Excitement for the premiere was great, particularly in Diaghilev's circle of Mir iskusstva collaborators. The sculptor Dmitri Stelletsky, who helped develop the scenario, wrote to Golovin on 16 June, "I'm staying till Sunday; I must see The Firebird. I have seen your dazzling drawings and costumes. I like Stravinsky's music in the orchestra and the dances tremendously. I think the whole thing together with your sets will look spectacular. Serov has also put off his departure because of this ballet". Diaghilev remarked of Stravinsky during rehearsals, "Mark him well, he is a man on the eve of celebrity".

The Firebird premiered at the Palais Garnier on 25 June 1910, and was very well-received. The cast starred Karsavina as the Firebird, Fokine as Prince Ivan, Vera Fokina as the youngest princess, and Alexis Bulgakov as Koschei. Karsavina later told an interviewer, "With every performance, success went crescendo". Critics praised the ballet for the unity of the decor, choreography, and music. "The old-gold vermiculation of the fantastic back-cloth seems to have been invented to a formula identical with that of the shimmering web of the orchestra", wrote Henri Ghéon in Nouvelle revue française; he called the ballet "the most exquisite marvel of equilibrium" and added that Stravinsky was a "delicious musician". Fokine's choreography was seen as a triumph of his creative genius; the natural miming and many styles of dance displayed were popular with audiences.

Many critics praised Stravinsky's alignment with Russian nationalist music, one saying, "[Stravinsky is] the only one who has achieved more than mere attempts to promote Russia's true musical spirit and style". Michel-Dimitri Calvocoressi hailed the young composer as the legitimate heir to The Mighty Handful.
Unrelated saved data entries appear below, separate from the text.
-- ==== Sys2Proof/Tests/Slice0.lean ====
section
/-! SUPPORT. Small tests: words of 95_test_vectors.md section 3 decoded, ill-formed commands refused, one step
of each command on the examples of its rule, and for every statement with hypotheses a concrete state and
operands that meet them. -/

namespace Sys2Proof.Tests
open Sys2Proof.Machine

set_option Elab.async false

/-! ### Decoding, family by family (words of 95_test_vectors.md section 3) -/

theorem test_decode_environment :
    decode 0x00000000#32 = .ok .nop ∧ decode 0x01000034#32 = .ok (.setenv 3 4) ∧
    decode 0x02000000#32 = .ok .clrenv ∧ decode 0x03000000#32 = .ok .clrerr := by decide +kernel

theorem test_decode_moves :
    decode 0x08200003#32 = .ok (.ldc 2 3) ∧ decode 0x09210000#32 = .ok (.movu 2 1) ∧
    decode 0x0A100000#32 = .ok (.movb 1 0) ∧ decode 0x0B300000#32 = .ok (.movg 3 0) ∧
    decode 0x0C012001#32 = .ok (.mkb 0 1 2 true) ∧ decode 0x0C370000#32 = .ok (.mkb 3 7 0 false) ∧
    decode 0x0D000000#32 = .ok (.getl 0 0) ∧ decode 0x0E530000#32 = .ok (.getr 5 3) := by decide +kernel

theorem test_decode_buffer :
    decode 0x10300010#32 = .ok (.ldu 3 0x10) ∧ decode 0x11000004#32 = .ok (.stu 0 4) ∧
    decode 0x12000000#32 = .ok (.ldb 0 0) ∧ decode 0x13010FFF#32 = .ok (.stb 1 0xFFF) := by decide +kernel

theorem test_decode_tag :
    decode 0x20000000#32 = .ok (.dtag 0) ∧ decode 0x21700000#32 = .ok (.etag 7) ∧
    decode 0x22100000#32 = .ok (.promf 1 0) ∧ decode 0x23100000#32 = .ok (.prome 1 0) ∧
    decode 0x24320000#32 = .ok (.demf 3 2) ∧ decode 0x25430000#32 = .ok (.deme 4 3) ∧
    decode 0x26010000#32 = .ok (.promp 0 1) := by decide +kernel

theorem test_decode_pack :
    decode 0x30010000#32 = .ok (.u2g 0 1) ∧ decode 0x31110000#32 = .ok (.b2g 1 1) ∧
    decode 0x32000000#32 = .ok (.encl 0 0) ∧ decode 0x33100000#32 = .ok (.encr 1 0) ∧
    decode 0x34220000#32 = .ok (.pack 2 2) := by decide +kernel

theorem test_decode_compare :
    decode 0x40001000#32 = .ok (.clt 0 1) ∧ decode 0x41002000#32 = .ok (.cgt 0 2) ∧
    decode 0x42012000#32 = .ok (.cneq 1 2) ∧ decode 0x43001000#32 = .ok (.cseq 0 1) ∧
    decode 0x44030000#32 = .ok (.cidn 3 0) ∧ decode 0x48301000#32 = .ok (.min 3 0 1) ∧
    decode 0x49302000#32 = .ok (.max 3 0 2) ∧ decode 0x4A201000#32 = .ok (.clipl 2 0 1) ∧
    decode 0x4B221000#32 = .ok (.cliph 2 2 1) ∧ decode 0x4C200000#32 = .ok (.negg 2 0) := by decide +kernel

theorem test_decode_unify : decode 0x50100000#32 = .ok (.unify 1 0) := by decide +kernel

theorem test_decode_refuses_reserved :
    decode 0x7F000000#32 = .error .reservedOpcode ∧ decode 0x04000000#32 = .error .reservedOpcode ∧
    decode 0x0F000000#32 = .error .reservedOpcode ∧ decode 0x51000000#32 = .error .reservedOpcode := by
  decide +kernel

theorem test_decode_refuses_fields :
    decode 0x09120001#32 = .error .immediate ∧ decode 0x09810000#32 = .error .registerIndex ∧
    decode 0x0A400000#32 = .error .registerIndex ∧ decode 0x00000001#32 = .error .immediate ∧
    decode 0x01000134#32 = .error .immediate ∧ decode 0x0C012003#32 = .error .immediate ∧
    decode 0x0C012000#32 = .error .unusedField ∧ decode 0x20100000#32 = .error .unusedField := by
  decide +kernel

/-- The smoke test of WellFormed: the one ill-formed shape is refused, its neighbours are not. -/
theorem test_wf_refuses_singleton_with_rb :
    Instr.wf (.mkb 0 1 2 false) = false ∧ Instr.wf (.mkb 0 1 0 false) = true ∧
    Instr.wf (.mkb 0 1 2 true) = true := by decide

theorem test_table_word : decodeTableWord 32 0x0C012001 = some (.mkb 0 1 2 true) := by decide +kernel

/-! ### One step of each command -/

/-- The environment (3, 4) of the spec's examples. -/
def env34 : Env := ⟨true, 3, 4⟩

/-- The state after reset with that environment established. -/
def at34 : State := { State.reset with env := env34 }

/-- What a test looks at in the next state. -/
def seen {α : Type} (a : Answer) (f : State → α) : Option α :=
  match a with
  | .next s => some (f s)
  | .fault _ => none
  | .refused _ => none

/-- `at34` with U0 and U1. -/
def withU (x y : Unum) : State := { at34 with u := (at34.u.set 0 x).set 1 y }

/-- `at34` with B0. -/
def withB (p : Bool) (l r : Unum) : State := { at34 with b := at34.b.set 0 ⟨p, l, r⟩ }

/-- The endpoint `k`, a natural. -/
def pt (k : Nat) (o : Bool) : Gnum := fin (Dyad.ofNat k) o

/-- `at34` with G0 and G1. -/
def withG (x y : Gbnd) : State := { at34 with g := (at34.g.set 0 x).set 1 y }

/-- `at34` with bytes at the start of the buffer. -/
def withBytes (bs : List Byte) : State := { at34 with buf := Memory.writeBytes [] 0 bs }

theorem test_nop : seen (exec .nop (withU 0x610 0)) (·.u) = some (withU 0x610 0).u := by decide +kernel

theorem test_setenv_clears_and_keeps_buf :
    seen (exec (.setenv 2 2) { withBytes [0x10] with fexp := 3 }) (fun t => (t.env, t.fexp, t.buf)) =
      some (⟨true, 2, 2⟩, 0, [(0, 0x10)]) := by decide +kernel

theorem test_setenv_fatal :
    seen (exec (.setenv 15 15) at34) (fun t => (t.status.fatal, t.status.err, t.errcode, t.env)) =
      some (true, false, 0xFF, env34) := by decide +kernel

theorem test_clrenv : seen (exec .clrenv (withU 0x610 0)) (fun t => (t.env.v, t.u)) =
    some (false, Vector.replicate 8 0) := by decide +kernel

theorem test_clrerr :
    seen (exec .clrerr (at34.raise .range)) (fun t => (t.status.err, t.errcode)) = some (false, 0) := by
  decide +kernel

/-- R94's example. -/
theorem test_ldc_posinf : seen (exec (.ldc 0 1) at34) (·.readU 0) = some 0xFFFFFF7F := by decide +kernel

theorem test_ldc_above_13 : seen (exec (.ldc 0 14) at34) (·.errcode) = some 0x03 := by decide +kernel

theorem test_movu : seen (exec (.movu 2 0) (withU 0x610 0)) (·.readU 2) = some 0x610 := by decide +kernel

theorem test_movb : seen (exec (.movb 1 0) (withB true 0x610 0xF20)) (·.readB 1) =
    some ⟨true, 0x610, 0xF20⟩ := by decide +kernel

/-- MOVG does not normalise. -/
theorem test_movg_bit_for_bit :
    seen (exec (.movg 3 0) (withG ⟨false, ⟨⟨false, 4, 0⟩, false, false⟩, ⟨⟨true, 0, 5⟩, true, false⟩⟩ Gbnd.init))
      (·.readG 3) = some ⟨false, ⟨⟨false, 4, 0⟩, false, false⟩, ⟨⟨true, 0, 5⟩, true, false⟩⟩ := by
  decide +kernel

theorem test_mkb_pair : seen (exec (.mkb 0 0 1 true) (withU 0x610 0xF20)) (·.readB 0) =
    some ⟨true, 0x610, 0xF20⟩ := by decide +kernel

theorem test_getl : seen (exec (.getl 0 0) (withB true 0x610 0xF20)) (·.readU 0) = some 0x610 := by
  decide +kernel

/-- R100's example: the right unum of a singleton is its only unum. -/
theorem test_getr_singleton : seen (exec (.getr 0 0) (withB false 0x610 0)) (·.readU 0) = some 0x610 := by
  decide +kernel

/-- R101's example. -/
theorem test_ldu : seen (exec (.ldu 0 0) (withBytes [0x10, 0x06])) (·.readU 0) = some 0x610 := by decide +kernel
Russian audiences viewed the work less favorably, and the Russian premiere was not well-received; according to a reviewer in Apollon, "Many deserted the Hall of Nobles during the performance of this suite." A fellow Rimsky-Korsakov pupil, Jāzeps Vītols, wrote that "Stravinsky, it seems, has forgotten the concept of pleasure in sound... [His] dissonances unfortunately quickly become wearying, because there are no ideas hidden behind them". Nikolai Myaskovsky reviewed the piano reduction of the full ballet in October 1911 and wrote, "What a wealth of invention, how much intelligence, temperament, talent, what a remarkable, what a rare piece of work this is".

Stravinsky recalled that after the premiere and subsequent performances, he met many figures in the Paris art scene, including Marcel Proust, Sarah Bernhardt, Jean Cocteau, Maurice Ravel, André Gide, and Princesse Edmond de Polignac. Claude Debussy was brought on stage after the premiere, and he invited Stravinsky to dinner, beginning a lifelong friendship between the two composers. According to Sergei Bertensson, Sergei Rachmaninoff said of the music: "Great God! What a work of genius this is! This is true Russia!" Debussy later said of Stravinsky's score, "What do you expect? One has to start somewhere." Richard Strauss told the composer in private that he had made a "mistake" in beginning the piece pianissimo instead of astonishing the public with a "sudden crash". Shortly after he summed up to the press his experience of hearing The Firebird for the first time by saying, "it's always interesting to hear one's imitators". Sergei Prokofiev, who first heard the piano reduction at a gathering, told Stravinsky, "there was no music in [the ballet's introduction] and if there was any, it was from Sadko".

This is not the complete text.